## Stored data
◇ ◇ ◇ ◇ ◇

-- ==== Sys2Proof/Machine/Stagers.lean ====
section
/-! DEFINITION. Stage rings at work: pending commits (R295), and stagers under their subscriptions (R20, R298 to R300, R348). -/

namespace Sys2Proof.Machine

open Sys2Proof

/-! ## Accesses of the atrium and its stagers -/

/-- The code that an agent outside the dies would meet at a place: LINK_LOST, or POISON of what it reads. -/
def State.atriumBad (s : State) (x : Xlat) : Option Code :=
  if s.lost x then some cLinkLost
  else if x.bar0.isSome then none
  else if x.mt = 1 then (if (s.llcLine (lineOf x.key)).2 then some cPoison else none)
  else match (if x.mt = 0 then none else s.llcAt x) with
    | some c => if c.poison then some cPoison else none
    | none => if s.poisoned (lineOf x.key) then some cPoison else none

/-- Reads bytes of one line for an agent outside the dies, on behalf of a core's die: MANUAL lines at the LLC. -/
def State.atriumRead (s : State) (a : Agent) (v : Option View) (x : Xlat) (n : Nat) : List Byte × State :=
  let s := if x.bar0.isNone then s.countHosts a [x] [] else s
  if x.mt = 1 ∧ x.bar0.isNone ∧ !s.lost x then (((s.llcLine (lineOf x.key)).1.drop (x.key % 128)).take n, s)
  else
    let r := s.loadX a v x n
    (match r.1 with | .ok bs => bs | .error _ => List.replicate n 0, r.2)

/-- Stores of an agent outside the dies: MANUAL lines at the LLC, others at their homes. -/
def State.atriumStore (s : State) (a : Agent) (ws : List Store) : State :=
  let ws := ws.filter fun w => match w.1 with | .glob x => !s.lost x | .store _ _ => false
  let s1 := (((barRuns ws).foldl (fun s r => s.barWrite r.1 r.2) s).countHosts a (storePlaces ws) []).noteStores a ws
  let man := globCells (fun x => x.bar0.isNone && x.mt == 1) ws
  let s2 := (linesOf man).foldl (fun s l => s.mergeLlc l (man.filter fun c => lineOf c.1 == l)) s1
  s2.homeStores .home ws

/-! ## COMMIT_PUSH (R295) -/

/-- The tags that a commit awaits have completed, and the accesses that its strand issued before it are performed: its push releases them. -/
def State.commitMet (s : State) (t : Team) (c : Commit) : Bool :=
  !(t.groups.any fun g => g.num == c.group && g.outstanding.any fun p =>
    p.seq < c.seq && Instr.isMem p.instr && (p.sid == c.sid || (p.windows.find c.sid).isSome)) &&
  !(s.jobs.any fun j => c.jobs.contains j.uid) &&
  !t.rings.any fun p => match p.2.sub with
    | some b => b.ending.isSome && c.jobs.contains b.seq
    | none => false

/-- The oldest commit of a ring may push. -/
def State.mayPushRing (s : State) (t : Team) (n : Nat) (r : Ring) : Bool :=
  match r.commits with
  | [] => false
  | c :: _ => s.commitMet t c && t.stageFree n r

/-- COMMIT_PUSH: the oldest pending commit of a ring pushes its stage. -/
def execCommitPush (team ring : Nat) (s : State) : Host.Outcome State Fault Refusal :=
  .next (match s.team? team with
    | none => s
    | some t => match t.ring? ring with
      | none => s
      | some r => if s.mayPushRing t ring r then s.putTeam (t.putRing ring { r.push with commits := r.commits.drop 1 }) else s)

/-! ## Tiles of a tensor (R298) -/

/-- One tile of a subscription's tensor: its first row and column, and how many of each lie inside the tensor. -/
structure TilePart where
  row : Nat
  col : Nat
  rows : Nat
  cols : Nat
  deriving DecidableEq, Repr

/-- Tile `k` of a subscription. -/
def Subscription.part (b : Subscription) (sh : Shape) (k : Nat) : TilePart :=
  let g := tensorGrid b.words
  let t := b.first + k
  let at_ := if b.w 3 31 1 = 1 then (t % g.1, t / g.1) else (t / g.2, t % g.2)
  let r := at_.1 * sh.rows
  let c := at_.2 * sh.cols
  ⟨r, c, min sh.rows (b.w 1 32 32 - r), min sh.cols (b.w 1 0 32 - c)⟩

/-- The format of the tensor in memory. -/
def Subscription.memFmt (b : Subscription) : Fmt := (Fmt.ofCode ((b.words.getD 3 0).extractLsb' 0 6)).getD .f32

/-- The scale of every conversion. -/
def Subscription.scale (b : Subscription) : Option Num := scaleOf ((b.words.getD 3 0).extractLsb' 32 32)

/-- The runs of the rows of a tile part in memory: address and length. -/
def Subscription.rowRuns (b : Subscription) (p : TilePart) : List (Nat × Nat) :=
  let t := b.memFmt.num b.fmts
  (List.range p.rows).map fun i => (b.w 0 0 57 + (p.row + i) * b.w 2 0 48 + p.col * t.bits / 8, rowBytes t p.cols)

/-- The runs of the scale bytes of a tile part. -/
def Subscription.scaleRuns (b : Subscription) (p : TilePart) : List (Nat × Nat) :=
  let t := b.memFmt.num b.fmts
  if t.isMx then
    (List.range p.rows).map fun i => (b.w 4 0 57 + (p.row + i) * ((b.w 1 0 32 + 31) / 32) + p.col / 32, (p.cols + 31) / 32)
  else []

/-- What runs of a stager meet: their pieces, the codes found, and the pages to wait for. -/
def State.stagerFinds (s : State) (asid : Nat) (a : Access) (refused : List Nat) : List (Nat × Nat) → Found × State
  | [] => (⟨[], [], []⟩, s)
  | (va, n) :: rest =>
    if 2 ^ 57 < va + n then
      let q := s.stagerFinds asid a refused rest
      (⟨[] :: q.1.pieces, cAddrSpace :: q.1.codes, q.1.miss⟩, q.2)
    else
      let r := s.linePieces asid a refused (lineRuns va n)
      let q := r.2.stagerFinds asid a refused rest
      (⟨r.1.1 :: q.1.pieces, r.1.2.1 ++ q.1.codes, r.1.2.2 ++ q.1.miss⟩, q.2)

/-- The pieces of a stager's runs, or the code with which its transfer fails, or the pages that it waits for; or it waits for the homes
that are at work on its lines (R331). -/
def State.stagerPieces (s : State) (asid : Nat) (a : Access) (refused : List Nat) (rs : List (Nat × Nat)) : Except Stop (List Pieces) × State :=
  let r := s.stagerFinds asid a refused rs
  match lowestOf r.1.codes, r.1.miss with
  | some c, _ => (.error (.fault c none 0), r.2)
  | none, m :: ms => (.error (.miss (m :: ms) a), r.2)
  | none, [] => if !r.2.atRest (piecePlaces r.1.pieces) then (.error (.hold (.busy 0 0 asid false)), s) else (.ok r.1.pieces, r.2)

/-- The code that the data of a stager's pieces decide. -/
def State.stagerCode (s : State) (reads : Bool) (ps : List Pieces) : Option Code :=
  lowestOf (ps.flatMap fun p => p.filterMap fun x => match x.1 with
    | .glob y => match s.atriumBad y with
      | some c => if reads || c == cLinkLost then some c else none
      | none => none
    | .store _ _ => none)

/-- Reads the pieces of a run. -/
def State.stagerRead (s : State) (a : Agent) (v : Option View) : Pieces → List Byte × State
  | [] => ([], s)
  | (.glob x, n) :: rest =>
    let r := s.atriumRead a v x n
    let q := r.2.stagerRead a v rest
    (r.1 ++ q.1, q.2)
  | (.store _ _, n) :: rest =>
    let q := s.stagerRead a v rest
    (List.replicate n 0 ++ q.1, q.2)

/-- Reads runs. -/
def State.stagerReads (s : State) (a : Agent) (v : Option View) : List Pieces → List (List Byte) × State
  | [] => ([], s)
  | p :: rest =>
    let r := s.stagerRead a v p
    let q := r.2.stagerReads a v rest
    (r.1 :: q.1, q.2)

/-- Codes with zeros up to a length. -/
def padCodes (n : Nat) (cs : List Nat) : List Nat := (cs ++ List.replicate n 0).take n

/-- The view under which a push reads COHERENT lines (R322): the same conditions as those of a TLD. -/
def Subscription.view (b : Subscription) (sh : Shape) : Option View :=
  let m := b.memFmt
  if m ≠ sh.fmt ∧ b.scale = none ∧ b.mode = .rne ∧ !b.sat then
    some ⟨Fmt.toCode m, Fmt.viewDesc m b.fmts, Fmt.toCode sh.fmt, Fmt.viewDesc sh.fmt b.fmts⟩
  else none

◇ ◇ ◇ ◇ ◇

## YOUR INSTRUCTIONS
Copy all lines above containing the string "rings".

## TASK RESULT
/-! DEFINITION. Stage rings at work: pending commits (R295), and stagers under their subscriptions (R20, R298 to R300, R348). -/
  !t.rings.any fun p => match p.2.sub with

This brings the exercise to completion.